>>>
-- ==== Sys2Proof/Laws/KeepsStoker.lean ====
section
/-!
SUPPORT. Laws/KeepsStoker.lean: what each operation keeps (Laws/Keeps.lean): the instructions of the Stoker threads.
-/
set_option linter.all false
namespace Sys2Proof.Machine

/-! ### Machine/StkOps.lean -/

theorem State.takeTrap_keeps {m : Nat} {z s : State} (h0 : Keeps m z s) (hm : 0x4020530801FD80 &&& m = 0x4020530801FD80) (th : Nat) (insn : BitVec 32) (e : Trap) : Keeps m z (State.takeTrap s th insn e) := by
  unfold State.takeTrap
  repeat' first
    | (extract_lets +onlyGivenNames x; refine keeps_cut (m := m) (z := z) (x := x) ?_ (fun hx => ?_); rotate_left; generalize x = y at hx ⊢; clear x; rotate_left; subst x)
    | (extract_lets +onlyGivenNames x; first | (subst x) | skip)
    | with_reducible assumption
    | exact mask_sub (by decide) hm
    | with_reducible refine State.raiseLow_keeps ?_ ?_ (by dsimp only; decide)
    | with_reducible apply State.raise_keeps
    | with_reducible apply State.cleanupThread_keeps
    | with_reducible apply State.pmcEvent_keeps
    | with_reducible apply State.setThread_keeps
    | (intro _)
    | with_reducible apply keeps_ite
    | with_reducible apply keeps_ite_fst
    | (with_reducible apply keeps_pair)

/-- What an instruction's effect keeps. -/
def EffKeeps (m : Nat) (z : State) (e : Eff) : Prop :=
  match e with
  | .ok t => Keeps m z t
  | _ => True

theorem Eff.ok_keeps {m : Nat} {z t : State} (h : Keeps m z t) : EffKeeps m z (.ok t) := h

theorem Eff.trap_keeps {m : Nat} {z : State} (e : Trap) : EffKeeps m z (.trap e) := trivial

theorem Eff.stall_keeps {m : Nat} {z : State} : EffKeeps m z .stall := trivial

theorem effKeeps_ite {m : Nat} {z : State} {a b : Eff} {c : Prop} [Decidable c] (ha : EffKeeps m z a) (hb : EffKeeps m z b) :
    EffKeeps m z (if c then a else b) := by
  split
  · exact ha
  · exact hb

theorem State.issue_keeps {m : Nat} {z s : State} (h : Keeps m z s) (hm : 0x4020530801FD80 &&& m = 0x4020530801FD80) (th : Nat) (insn : BitVec 32)
    (kOnly : Bool) (srcs : List Nat) {body : State → Eff} (hb : ∀ u, Keeps m z u → EffKeeps m z (body u)) :
    Keeps m z (s.issue th insn kOnly srcs body) := by
  have tt := fun e => State.takeTrap_keeps h (mask_sub (by decide) hm) th insn e
  have k := hb _ (State.setThread_keeps h (mask_sub (by decide) hm) th { (s.thread th) with pc := (s.thread th).pc + 4 })
  refine keeps_ite h (keeps_ite (tt _) (keeps_ite (tt _) ?_))
  generalize (s.thread th).poisonOf srcs = o
  cases o with
  | some a => exact tt _
  | none =>
    revert k
    generalize body (s.setThread th { (s.thread th) with pc := (s.thread th).pc + 4 }) = e
    intro k
    cases e with
    | ok u => exact State.pmcEvent_keeps k (mask_sub (by decide) hm) _ _ _ _ _
    | trap e => exact tt _
    | stall => exact h

theorem illegal_keeps (m : Nat) (z : State) (insn : BitVec 32) : EffKeeps m z (illegal insn) := trivial

theorem State.setG_keeps {m : Nat} {z s : State} (h0 : Keeps m z s) (hm : 0x100 &&& m = 0x100) (th i : Nat) (v : BitVec 64) : Keeps m z (State.setG s th i v) := by
  unfold State.setG
  repeat' first
    | with_reducible assumption
    | exact mask_sub (by decide) hm
    | with_reducible apply State.setThread_keeps
    | (intro _)

theorem State.setT_keeps {m : Nat} {z s : State} (h0 : Keeps m z s) (hm : 0x100 &&& m = 0x100) (th i : Nat) (v : TimeVal) : Keeps m z (State.setT s th i v) := by
  unfold State.setT
  repeat' first
    | with_reducible assumption
    | exact mask_sub (by decide) hm
    | with_reducible apply State.setThread_keeps
    | (intro _)

theorem State.setBd_keeps {m : Nat} {z s : State} (h0 : Keeps m z s) (hm : 0x100 &&& m = 0x100) (th i : Nat) (v : TagBound) : Keeps m z (State.setBd s th i v) := by
  unfold State.setBd
  repeat' first
    | with_reducible assumption
    | exact mask_sub (by decide) hm
    | with_reducible apply State.setThread_keeps
    | (intro _)

theorem State.setP_keeps {m : Nat} {z s : State} (h0 : Keeps m z s) (hm : 0x100 &&& m = 0x100) (th i : Nat) (v : Bool) : Keeps m z (State.setP s th i v) := by
  unfold State.setP
  repeat' first
    | with_reducible assumption
    | exact mask_sub (by decide) hm
    | with_reducible apply State.setThread_keeps
    | (intro _)

theorem State.setPc_keeps {m : Nat} {z s : State} (h0 : Keeps m z s) (hm : 0x100 &&& m = 0x100) (th : Nat) (v : BitVec 64) : Keeps m z (State.setPc s th v) := by
  unfold State.setPc
  repeat' first
    | (extract_lets +onlyGivenNames x; refine keeps_cut (m := m) (z := z) (x := x) ?_ (fun hx => ?_); rotate_left; generalize x = y at hx ⊢; clear x; rotate_left; subst x)
    | (extract_lets +onlyGivenNames x; first | (subst x) | skip)
    | with_reducible assumption
    | exact mask_sub (by decide) hm
    | with_reducible apply State.setThread_keeps
    | (intro _)

theorem State.putG_keeps {m : Nat} {z s : State} (h0 : Keeps m z s) (hm : 0x4020530801FD80 &&& m = 0x4020530801FD80) (th d : Nat) (insn : BitVec 32) (srcs : List Nat) (f : Thread → BitVec 64) : Keeps m z (State.putG s th d insn srcs f) := by
  unfold State.putG
  repeat' first
    | with_reducible assumption
    | exact mask_sub (by decide) hm
    | with_reducible apply State.setG_keeps
    | with_reducible apply State.issue_keeps
    | with_reducible apply Eff.ok_keeps
    | (intro _)

theorem State.putT_keeps {m : Nat} {z s : State} (h0 : Keeps m z s) (hm : 0x100 &&& m = 0x100) (th d : Nat) (v : Option TimeVal) : EffKeeps m z (State.putT s th d v) := by
  unfold State.putT
  repeat' first
    | (extract_lets +onlyGivenNames x; refine keeps_cut (m := m) (z := z) (x := x) ?_ (fun hx => ?_); rotate_left; generalize x = y at hx ⊢; clear x; rotate_left; subst x)
    | (extract_lets +onlyGivenNames x; first | (subst x) | skip)
    | with_reducible assumption
    | exact mask_sub (by decide) hm
    | with_reducible apply State.setT_keeps
    | with_reducible apply Eff.ok_keeps
    | with_reducible exact Eff.trap_keeps _
    | (intro _)
    | (split)
    | (with_reducible apply keeps_pair)

theorem State.answer_keeps {m : Nat} {z s : State} (h0 : Keeps m z s) (hm : 0x100 &&& m = 0x100) (th d : Nat) (st : Status) (detail result : Nat) : EffKeeps m z (State.answer s th d st detail result) := by
  unfold State.answer
  repeat' first
    | with_reducible assumption
    | exact mask_sub (by decide) hm
    | with_reducible apply State.setG_keeps
    | with_reducible apply Eff.ok_keeps
    | (intro _)

theorem State.insnEvent_keeps {m : Nat} {z s : State} (h0 : Keeps m z s) (hm : 0x40004108004000 &&& m = 0x40004108004000) (th code : Nat) (insn : BitVec 32) : Keeps m z (State.insnEvent s th code insn) := by
  unfold State.insnEvent
  repeat' first
    | with_reducible assumption
    | exact mask_sub (by decide) hm
    | with_reducible apply State.pmcEvent_keeps
    | (intro _)
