theorem execTxFrameStart_keeps (n : Fin 64) (s : State) : OutKeeps 0x48204109004180 s (execTxFrameStart n s) := by
  unfold execTxFrameStart
  have hm : 0x48204109004180 &&& 0x48204109004180 = 0x48204109004180 := rfl
  have h0 := Keeps.refl 0x48204109004180 s
  repeat' first
    | with_reducible apply OutKeeps_next
    | with_reducible apply State.act_keeps
    | (intro u hu)
    | with_reducible assumption
    | exact mask_sub (by decide) hm
    | with_reducible apply State.txStart_keeps
    | (intro _)

theorem execTxFrameEnd_keeps (n : Fin 64) (s : State) : OutKeeps 0x48204109004580 s (execTxFrameEnd n s) := by
  unfold execTxFrameEnd
  have hm : 0x48204109004580 &&& 0x48204109004580 = 0x48204109004580 := rfl
  have h0 := Keeps.refl 0x48204109004580 s
  repeat' first
    | with_reducible apply OutKeeps_next
    | with_reducible apply State.act_keeps
    | (intro u hu)
    | with_reducible assumption
    | exact mask_sub (by decide) hm
    | with_reducible apply State.txEnd_keeps
    | (intro _)

theorem execLaunchDecide_keeps (n : Fin 64) (s : State) : OutKeeps 0x48204109004D80 s (execLaunchDecide n s) := by
  unfold execLaunchDecide
  have hm : 0x48204109004D80 &&& 0x48204109004D80 = 0x48204109004D80 := rfl
  have h0 := Keeps.refl 0x48204109004D80 s
  repeat' first
    | with_reducible apply OutKeeps_next
    | with_reducible apply State.act_keeps
    | (intro u hu)
    | with_reducible assumption
    | exact mask_sub (by decide) hm
    | with_reducible apply State.launchDecide_keeps
    | (intro _)

/-! ### Machine/Svc.lean -/

theorem execSvcOpen_keeps (v : BitVec 32) (s : State) : OutKeeps 0x7FFFFFFFFFFFFF s (execSvcOpen v s) := by
  unfold execSvcOpen
  have hm : 0x7FFFFFFFFFFFFF &&& 0x7FFFFFFFFFFFFF = 0x7FFFFFFFFFFFFF := rfl
  have h0 := Keeps.refl 0x7FFFFFFFFFFFFF s
  repeat' first
    | with_reducible apply OutKeeps_next
    | with_reducible assumption
    | exact mask_sub (by decide) hm
    | with_reducible apply State.hostRow_keeps
    | exact Reg.bit_all _ hm
    | (intro _)

theorem execSvcClose_keeps (v : BitVec 32) (s : State) : OutKeeps 0x7FFFFFFFFFFFFF s (execSvcClose v s) := by
  unfold execSvcClose
  have hm : 0x7FFFFFFFFFFFFF &&& 0x7FFFFFFFFFFFFF = 0x7FFFFFFFFFFFFF := rfl
  have h0 := Keeps.refl 0x7FFFFFFFFFFFFF s
  repeat' first
    | with_reducible apply OutKeeps_next
    | with_reducible assumption
    | exact mask_sub (by decide) hm
    | with_reducible apply State.hostRow_keeps
    | exact Reg.bit_all _ hm
    | (intro _)

theorem execSvcTallyWrite_keeps (th : Fin 512) (v insn : BitVec 32) (s : State) : OutKeeps 0x7FFFFFFFFFFFFF s (execSvcTallyWrite th v insn s) := by
  unfold execSvcTallyWrite
  have hm : 0x7FFFFFFFFFFFFF &&& 0x7FFFFFFFFFFFFF = 0x7FFFFFFFFFFFFF := rfl
  have h0 := Keeps.refl 0x7FFFFFFFFFFFFF s
  repeat' first
    | with_reducible apply OutKeeps_next
    | with_reducible assumption
    | exact mask_sub (by decide) hm
    | with_reducible apply State.threadWrite_keeps
    | exact Reg.bit_all _ hm
    | (intro _)

theorem execSignalingRequest_keeps (n : Fin 64) (h : BitVec 32) (s : State) : OutKeeps 0x7821511D036582 s (execSignalingRequest n h s) := by
  unfold execSignalingRequest
  have hm : 0x7821511D036582 &&& 0x7821511D036582 = 0x7821511D036582 := rfl
  have h0 := Keeps.refl 0x7821511D036582 s
  repeat' first
    | with_reducible apply OutKeeps_next
    | with_reducible apply State.act_keeps
    | (intro u hu)
    | with_reducible assumption
    | exact mask_sub (by decide) hm
    | with_reducible apply State.signalServe_keeps
    | (intro _)

theorem execShedLevelLower_keeps  (s : State) : OutKeeps 0x10000010000000 s (execShedLevelLower s) := by
  unfold execShedLevelLower
  have hm : 0x10000010000000 &&& 0x10000010000000 = 0x10000010000000 := rfl
  have h0 := Keeps.refl 0x10000010000000 s
  repeat' first
    | with_reducible apply OutKeeps_next
    | with_reducible assumption
    | exact mask_sub (by decide) hm
    | with_reducible apply State.shedLower_keeps
    | (intro _)

theorem execGrantCancelSpread_keeps  (s : State) : OutKeeps 0x6821511D036582 s (execGrantCancelSpread s) := by
  unfold execGrantCancelSpread
  have hm : 0x6821511D036582 &&& 0x6821511D036582 = 0x6821511D036582 := rfl
  have h0 := Keeps.refl 0x6821511D036582 s
  repeat' first
    | with_reducible apply OutKeeps_next
    | with_reducible apply State.act_keeps
    | (intro u hu)
    | with_reducible assumption
    | exact mask_sub (by decide) hm
    | with_reducible apply State.cancelSpread_keeps
    | (intro _)

theorem execClientRecordFree_keeps (i : BitVec 22) (s : State) : OutKeeps 0x14020002 s (execClientRecordFree i s) := by
  unfold execClientRecordFree
  have hm : 0x14020002 &&& 0x14020002 = 0x14020002 := rfl
  have h0 := Keeps.refl 0x14020002 s
  repeat' first
    | with_reducible apply OutKeeps_next
    | with_reducible assumption
    | exact mask_sub (by decide) hm
    | with_reducible apply State.recordFree_keeps
    | (intro _)

theorem execDelayReqServe_keeps (n : Fin 64) (h : BitVec 32) (s : State) : OutKeeps 0x7821511D036582 s (execDelayReqServe n h s) := by
  unfold execDelayReqServe
  have hm : 0x7821511D036582 &&& 0x7821511D036582 = 0x7821511D036582 := rfl
  have h0 := Keeps.refl 0x7821511D036582 s
  repeat' first
    | with_reducible apply OutKeeps_next
    | with_reducible apply State.act_keeps
    | (intro u hu)
    | with_reducible assumption
    | exact mask_sub (by decide) hm
    | with_reducible apply State.delayServe_keeps
    | (intro _)

theorem execNtpRequest_keeps (n : Fin 64) (h : BitVec 32) (s : State) : OutKeeps 0x7821531D036D82 s (execNtpRequest n h s) := by
  unfold execNtpRequest
  have hm : 0x7821531D036D82 &&& 0x7821531D036D82 = 0x7821531D036D82 := rfl
  have h0 := Keeps.refl 0x7821531D036D82 s
  repeat' first
    | with_reducible apply OutKeeps_next
    | with_reducible apply State.act_keeps
    | (intro u hu)
    | with_reducible assumption
    | exact mask_sub (by decide) hm
    | with_reducible apply State.ntpServe_keeps
    | (intro _)

theorem execNtsRequest_keeps (n : Fin 64) (h : BitVec 32) (s : State) : OutKeeps 0x7821531D036D82 s (execNtsRequest n h s) := by
  unfold execNtsRequest
  have hm : 0x7821531D036D82 &&& 0x7821531D036D82 = 0x7821531D036D82 := rfl
  have h0 := Keeps.refl 0x7821531D036D82 s
  repeat' first
    | with_reducible apply OutKeeps_next
    | with_reducible apply State.act_keeps
    | (intro u hu)
    | with_reducible assumption
    | exact mask_sub (by decide) hm
    | with_reducible apply State.ntsServe_keeps
    | (intro _)

theorem execLaunchReissue_keeps (th : Fin 512) (n : Fin 64) (h : BitVec 32) (s : State) : OutKeeps 0x7821531D036D82 s (execLaunchReissue th n h s) := by
  unfold execLaunchReissue
  have hm : 0x7821531D036D82 &&& 0x7821531D036D82 = 0x7821531D036D82 := rfl
  have h0 := Keeps.refl 0x7821531D036D82 s
  repeat' first
    | with_reducible apply OutKeeps_next
    | with_reducible apply State.act_keeps
    | (intro u hu)
    | with_reducible assumption
    | exact mask_sub (by decide) hm
    | with_reducible apply State.reissue_keeps
    | (intro _)

/-! ### Machine/Flt.lean -/

theorem execFaultNPulseEnd_keeps  (s : State) : OutKeeps 0x10000 s (execFaultNPulseEnd s) := by
  unfold execFaultNPulseEnd
  have hm : 0x10000 &&& 0x10000 = 0x10000 := rfl
  have h0 := Keeps.refl 0x10000 s
  repeat' first
    | with_reducible apply OutKeeps_next
    | with_reducible apply State.act_keeps
    | (intro u hu)
    | with_reducible assumption
    | exact mask_sub (by decide) hm
    | with_reducible apply State.pulseEnd_keeps
    | (intro _)

theorem execFltPinHoldWrite_keeps (v : BitVec 32) (s : State) : OutKeeps 0x7FFFFFFFFFFFFF s (execFltPinHoldWrite v s) := by
  unfold execFltPinHoldWrite
  have hm : 0x7FFFFFFFFFFFFF &&& 0x7FFFFFFFFFFFFF = 0x7FFFFFFFFFFFFF := rfl
  have h0 := Keeps.refl 0x7FFFFFFFFFFFFF s
  repeat' first
    | with_reducible apply OutKeeps_next
    | with_reducible assumption
    | exact mask_sub (by decide) hm
    | with_reducible apply State.hostRow_keeps
    | exact Reg.bit_all _ hm
    | (intro _)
<<<
Required work: Please show every line of the records that holds the word "Prop".

Exercise answer:
def EffKeeps (m : Nat) (z : State) (e : Eff) : Prop :=
theorem effKeeps_ite {m : Nat} {z : State} {a b : Eff} {c : Prop} [Decidable c] (ha : EffKeeps m z a) (hb : EffKeeps m z b) :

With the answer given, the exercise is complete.